TASK
Reproduce exactly the lines below, from the first through the one containing "def sectionKindCode : SectionKind → Byte", and nothing more.

INFORMATION GIVEN
# # # #

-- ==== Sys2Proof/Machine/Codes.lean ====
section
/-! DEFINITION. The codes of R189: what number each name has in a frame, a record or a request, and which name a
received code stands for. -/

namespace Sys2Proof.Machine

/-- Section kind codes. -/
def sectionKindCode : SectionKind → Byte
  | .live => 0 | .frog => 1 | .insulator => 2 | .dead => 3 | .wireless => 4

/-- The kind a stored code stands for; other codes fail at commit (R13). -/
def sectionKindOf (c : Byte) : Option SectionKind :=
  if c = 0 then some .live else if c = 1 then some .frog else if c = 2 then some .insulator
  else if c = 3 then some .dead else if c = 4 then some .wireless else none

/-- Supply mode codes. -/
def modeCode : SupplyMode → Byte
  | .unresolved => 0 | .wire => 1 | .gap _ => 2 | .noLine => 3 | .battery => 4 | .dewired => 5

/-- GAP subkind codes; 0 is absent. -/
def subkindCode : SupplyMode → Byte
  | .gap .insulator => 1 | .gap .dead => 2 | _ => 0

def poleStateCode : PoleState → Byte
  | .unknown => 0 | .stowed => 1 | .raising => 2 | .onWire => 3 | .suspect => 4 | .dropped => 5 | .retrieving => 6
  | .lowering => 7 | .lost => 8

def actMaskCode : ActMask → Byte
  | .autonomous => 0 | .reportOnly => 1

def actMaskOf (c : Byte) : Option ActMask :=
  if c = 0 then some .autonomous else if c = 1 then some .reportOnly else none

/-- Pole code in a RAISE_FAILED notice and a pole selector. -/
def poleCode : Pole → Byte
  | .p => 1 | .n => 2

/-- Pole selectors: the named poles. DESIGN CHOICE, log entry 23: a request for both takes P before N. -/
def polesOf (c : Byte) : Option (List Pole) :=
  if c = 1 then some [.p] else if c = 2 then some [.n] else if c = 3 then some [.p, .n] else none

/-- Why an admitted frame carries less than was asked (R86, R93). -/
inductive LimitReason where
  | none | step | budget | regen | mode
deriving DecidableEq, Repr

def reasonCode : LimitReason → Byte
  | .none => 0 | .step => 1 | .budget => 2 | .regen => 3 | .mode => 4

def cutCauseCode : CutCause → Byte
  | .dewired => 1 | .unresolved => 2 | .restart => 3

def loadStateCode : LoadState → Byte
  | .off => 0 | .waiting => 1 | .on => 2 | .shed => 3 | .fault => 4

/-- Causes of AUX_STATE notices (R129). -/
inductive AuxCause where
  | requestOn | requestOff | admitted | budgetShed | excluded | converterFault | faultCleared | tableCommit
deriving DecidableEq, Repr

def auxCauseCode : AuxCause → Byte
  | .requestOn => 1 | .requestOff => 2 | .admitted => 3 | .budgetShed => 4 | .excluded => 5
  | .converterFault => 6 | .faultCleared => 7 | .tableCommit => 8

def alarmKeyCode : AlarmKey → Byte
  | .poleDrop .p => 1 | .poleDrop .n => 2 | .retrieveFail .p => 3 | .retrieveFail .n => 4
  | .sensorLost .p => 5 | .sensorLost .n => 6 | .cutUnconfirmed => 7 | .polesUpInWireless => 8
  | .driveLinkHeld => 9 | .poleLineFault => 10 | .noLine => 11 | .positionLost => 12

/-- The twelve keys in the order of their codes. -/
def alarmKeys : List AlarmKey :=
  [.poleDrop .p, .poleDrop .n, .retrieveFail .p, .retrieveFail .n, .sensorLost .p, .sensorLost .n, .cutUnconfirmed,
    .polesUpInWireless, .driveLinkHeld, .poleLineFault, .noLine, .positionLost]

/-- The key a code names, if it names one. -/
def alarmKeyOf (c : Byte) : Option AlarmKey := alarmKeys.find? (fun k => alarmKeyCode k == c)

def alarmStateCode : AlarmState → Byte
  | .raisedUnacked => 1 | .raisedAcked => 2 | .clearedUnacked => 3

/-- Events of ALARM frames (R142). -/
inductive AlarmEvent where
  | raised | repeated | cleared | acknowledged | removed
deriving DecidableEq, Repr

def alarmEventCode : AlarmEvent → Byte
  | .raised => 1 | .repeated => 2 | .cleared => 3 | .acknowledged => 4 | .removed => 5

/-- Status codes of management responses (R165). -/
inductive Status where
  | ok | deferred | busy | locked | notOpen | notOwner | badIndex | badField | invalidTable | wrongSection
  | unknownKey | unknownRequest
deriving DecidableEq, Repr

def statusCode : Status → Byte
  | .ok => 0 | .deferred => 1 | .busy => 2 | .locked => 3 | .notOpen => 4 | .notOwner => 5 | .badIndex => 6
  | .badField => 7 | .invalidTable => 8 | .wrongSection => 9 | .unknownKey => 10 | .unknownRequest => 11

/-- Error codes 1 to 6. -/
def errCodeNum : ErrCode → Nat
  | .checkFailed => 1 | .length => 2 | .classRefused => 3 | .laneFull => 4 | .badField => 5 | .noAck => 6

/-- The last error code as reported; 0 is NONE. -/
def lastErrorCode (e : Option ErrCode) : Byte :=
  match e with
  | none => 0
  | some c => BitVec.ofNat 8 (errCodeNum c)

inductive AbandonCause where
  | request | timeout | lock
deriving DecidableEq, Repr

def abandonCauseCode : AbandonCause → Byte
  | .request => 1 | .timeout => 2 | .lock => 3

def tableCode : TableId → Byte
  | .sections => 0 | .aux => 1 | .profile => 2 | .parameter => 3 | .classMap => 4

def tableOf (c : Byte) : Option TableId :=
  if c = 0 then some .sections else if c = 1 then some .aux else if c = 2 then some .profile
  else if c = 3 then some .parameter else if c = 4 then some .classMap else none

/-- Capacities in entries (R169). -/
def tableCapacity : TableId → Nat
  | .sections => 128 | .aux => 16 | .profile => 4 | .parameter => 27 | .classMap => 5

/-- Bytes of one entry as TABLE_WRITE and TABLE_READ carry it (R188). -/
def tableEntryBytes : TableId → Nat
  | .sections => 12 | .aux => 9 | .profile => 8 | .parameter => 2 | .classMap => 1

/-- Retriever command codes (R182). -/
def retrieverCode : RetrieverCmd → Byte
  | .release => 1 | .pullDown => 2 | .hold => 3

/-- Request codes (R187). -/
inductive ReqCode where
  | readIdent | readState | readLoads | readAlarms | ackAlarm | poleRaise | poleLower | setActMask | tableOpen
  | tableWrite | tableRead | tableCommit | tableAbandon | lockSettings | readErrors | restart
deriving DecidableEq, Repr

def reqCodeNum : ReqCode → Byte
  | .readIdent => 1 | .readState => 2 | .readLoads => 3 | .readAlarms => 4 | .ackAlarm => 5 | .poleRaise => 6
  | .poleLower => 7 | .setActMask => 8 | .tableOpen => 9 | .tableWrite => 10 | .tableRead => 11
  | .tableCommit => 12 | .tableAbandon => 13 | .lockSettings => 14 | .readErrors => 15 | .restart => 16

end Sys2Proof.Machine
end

# # # #

EXPECTED OUTPUT
-- ==== Sys2Proof/Machine/Codes.lean ====
section
/-! DEFINITION. The codes of R189: what number each name has in a frame, a record or a request, and which name a
received code stands for. -/

namespace Sys2Proof.Machine

/-- Section kind codes. -/
def sectionKindCode : SectionKind → Byte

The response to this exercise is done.